See all articles by Frank R. Lichtenberg

Frank R. Lichtenberg

Columbia Business School - Finance and Economics; National Bureau of Economic Research (NBER); CESifo (Center for Economic Studies and Ifo Institute for Economic Research)

Date Written: March 2017

Abstract

We use data from PubMed and other sources to examine the impact of public and private research support on premature (before ages 75, 65, and 55) cancer mortality and hospitalization, by estimating difference-in-differences models based on longitudinal, cancer-site-level data on about 30 cancer sites.
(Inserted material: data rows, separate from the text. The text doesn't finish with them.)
/-- R152: `m_state` changes only along the edges of the table. -/
def Obligations.MasterMovesByItsTable : Prop :=
  ∀ (i : Instr) (s t : State), exec i s = .next t →
    t.master.state = s.master.state ∨ MasterEdge s.master i t.master.state

/-- R131: `s_state` changes only along the edges of the table. -/
def Obligations.SlaveMovesByItsTable : Prop :=
  ∀ (i : Instr) (s t : State), exec i s = .next t →
    t.slave.state = s.slave.state ∨ SlaveEdge s.slave i t.slave.state

/-- R147: the attempt counter is written by `M.SEND` (1), by `M.RETRY` when it retries (one more, and only below
`MAX_ATTEMPTS`) and by reset (0), and by nothing else. -/
def Obligations.AttemptCounterWriters : Prop :=
  ∀ (i : Instr) (s t : State), exec i s = .next t →
    t.master.attempts = s.master.attempts ∨
    (∃ p, i = .mSend p ∧ t.master.attempts = 1) ∨
    (∃ q, i = .mRetry q ∧ t.master.attempts = s.master.attempts + 1 ∧
      s.master.attempts < s.master.cfg.maxAttempts ∧ t.master.state = .encoding) ∨
    (i = .sysReset .master ∧ t.master.attempts = 0)

/-- R153: a session report is emitted exactly when a record ends a session, one of them; a reset emits none (R200). -/
def Obligations.OneReportPerSession : Prop :=
  ∀ (i : Instr) (s t : State), exec i s = .next t →
    sessionReports t = sessionReports s +
      if inSession s.master.state = true ∧ inSession t.master.state = false ∧ i ≠ .sysReset .master then 1 else 0

/-- R132: one `FrameReceived` is emitted exactly when a record returns the slave to `S_Idle`, or is an
`S.TRANSPORT_ABORT` in `S_Idle`; a reset emits none (R200). -/
def Obligations.OneFrameReportPerArming : Prop :=
  ∀ (i : Instr) (s t : State), exec i s = .next t →
    frameReports t = frameReports s +
      if t.slave.state = .idle ∧ (s.slave.state ≠ .idle ∨ i = .sTransportAbort) ∧ i ≠ .sysReset .slave then 1 else 0

/-- R55, R149, R185: completion and timeout of one attempt race: whichever comes first commits the attempt, the other is
discarded: after it the FSM's registers and the outputs are as the first left them. -/
def Obligations.FirstOfCompletionAndTimeoutCommits : Prop :=
  ∀ (h : Handle) (st : RawStatus) (s : State), faultFree s .master → s.master.state = .transferring →
    h = s.master.handle → h ∈ s.master.ch.pending → h ∈ s.master.tmPending →
    (∃ t u, exec (.mComplete h st) s = .next t ∧ exec (.mTimeout h) t = .next u ∧
      t.master.state = .evaluating ∧ t.master.attStatus = .complete ∧
      u = { t with master := { t.master with tmPending := removeHandle h t.master.tmPending } }) ∧
    (∃ t u, exec (.mTimeout h) s = .next t ∧ exec (.mComplete h st) t = .next u ∧
      t.master.state = .evaluating ∧ t.master.attStatus = .timedOut ∧
      u = { t with master := { t.master with ch := u.master.ch } })

/-- R157 A, R107, R110, R114 last sentence (95_test_vectors.md section 3.1): a first attempt whose exchange is faithful ends
in `Success` with the slave's payload after one attempt, and the slave reports the master's payload. The schedules are all
those in which each agent does what it must: the master is given its payload before or after the slave arms, the transport
reports the begin or omits it, and the two sides' steps after it (each side's completion, then its judgement) are taken in
any order. The bus is one of the contract that corrupts nothing and clocks the paired frames (log 23); the handles are the
adapters' fresh ones (log 9). -/
def Obligations.FaithfulSessionSucceeds : Prop :=
  ∀ (sendFirst begins : Bool) (turns : List Role) (p q : Payload) (now : Time) (s : State),
    faultFree s .master → faultFree s .slave → inSession s.master.state = false → s.slave.state = .idle →
    s.master.ch.active = false → s.slave.ch.active = false →
    s.bus = { s.bus with reference := false, corruptM2s := bytesOf 260 0, corruptS2m := bytesOf 260 0 } →
    turns.Perm [.slave, .slave, .master, .master] →
    ∃ t, faithfulSession sendFirst begins turns p q now s = .next t ∧
      t.master.state = .success ∧ t.master.attempts = 1 ∧ t.master.rxPayload = q ∧
      t.slave.state = .idle ∧ t.slave.outcome = .crcValid ∧ t.slave.outcomeValid = true ∧
      t.outputs = s.outputs ++
        [.dmaStart .slave (freshHandle s .slave), .dmaStart .master (freshHandle s .master)] ++
        (if turns.getLast? = some .master then [.report (.frameReceived .crcValid p), .report (.success q)]
          else [.report (.success q), .report (.frameReceived .crcValid p)])

/-- R157 C, R171, R146: from the first attempt of a session, if every attempt's timer fires before a completion, then the
session goes on while fewer than `MAX_ATTEMPTS` attempts were made, each retry with the application's new payload if it gave
one, and after `MAX_ATTEMPTS` attempts it has failed with `Timeout` and that count. -/
def Obligations.AllAttemptsTimedOutFails : Prop :=
  ∀ (tries : List (Time × Option Payload)) (s : State), faultFree s .master → s.master.state = .encoding →
    s.master.ch.active = false → s.master.attempts = 1 →
    (tries.length < s.master.cfg.maxAttempts →
      ∃ t, timedOutAttempts tries s = .next t ∧ t.master.state = .encoding ∧ t.master.attempts = tries.length + 1 ∧
        t.master.payload = tries.foldl (fun p try' => try'.2.getD p) s.master.payload ∧
        sessionReports t = sessionReports s ∧ masterStarts t = masterStarts s + tries.length) ∧
    (tries.length = s.master.cfg.maxAttempts → 1 ≤ s.master.cfg.maxAttempts →
      ∃ t, timedOutAttempts tries s = .next t ∧ t.master.state = .failed ∧
        t.master.outcome = .timeout ∧ t.master.attempts = s.master.cfg.maxAttempts ∧
        t.outputs.getLast? = some (.report (.failed .timeout s.master.cfg.maxAttempts)) ∧
        sessionReports t = sessionReports s + 1 ∧ masterStarts t = masterStarts s + s.master.cfg.maxAttempts)

/-- R148, R157 D: outside a session (after a cancel in particular) nothing but `M.SEND` leads to another `DMA.START` on the
master's channel, where only the FSMs issue it, and no session begins. So for every list of records without those two, and
for every step of the machine, be it a record, an action of the transport or an internal step, while the environment offers
neither of the two; and it does not come to offer them by such a step. -/
def Obligations.NoStartUntilTheNextSend : Prop :=
  (∀ (is : List Instr) (s t : State), inSession s.master.state = false →
    (∀ i ∈ is, (∀ p, i ≠ .mSend p) ∧ i ≠ .dmaStart .master) → execAll is s = .next t →
    masterStarts t = masterStarts s ∧ inSession t.master.state = false) ∧
  ∀ s t : State, inSession s.master.state = false → offersNoStart s → step s = .next t →
    masterStarts t = masterStarts s ∧ inSession t.master.state = false ∧ offersNoStart t
end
The estimates indicate that cancer sites about which more research-supported articles were published since the 1970s had larger reductions in premature mortality and hospitalization during the period 1999-2013, controlling for the change in the number of people diagnosed. Cancer sites for which more non-research-supported articles were published did not have larger reductions in premature mortality or hospitalization.The research support that contributed to articles published during 1987-2001 reduced premature (before age 75) mortality at an average annual rate of 0.9% during the period 1999-2013, and it reduced the number of years of potential life lost before age 75 due to cancer in 2013 by 566 thousand. The research support that contributed to articles published during 1984-1998 reduced hospital discharges at an average annual rate of 4.1% during the period 1999-2013, and it reduced the number of hospital discharges due to cancer in 2013 by 566 thousand.

Suggested Citation

Lichtenberg, Frank R., The Impact of Public and Private Research Support on Premature Cancer Mortality and Hospitalization in the U.S., 1999-2013 (March 2017). NBER Working Paper No. w23241. Available at SSRN: https://ssrn.com/abstract=2935447

Frank R. Lichtenberg (Contact Author)

Columbia Business School - Finance and Economics ( email )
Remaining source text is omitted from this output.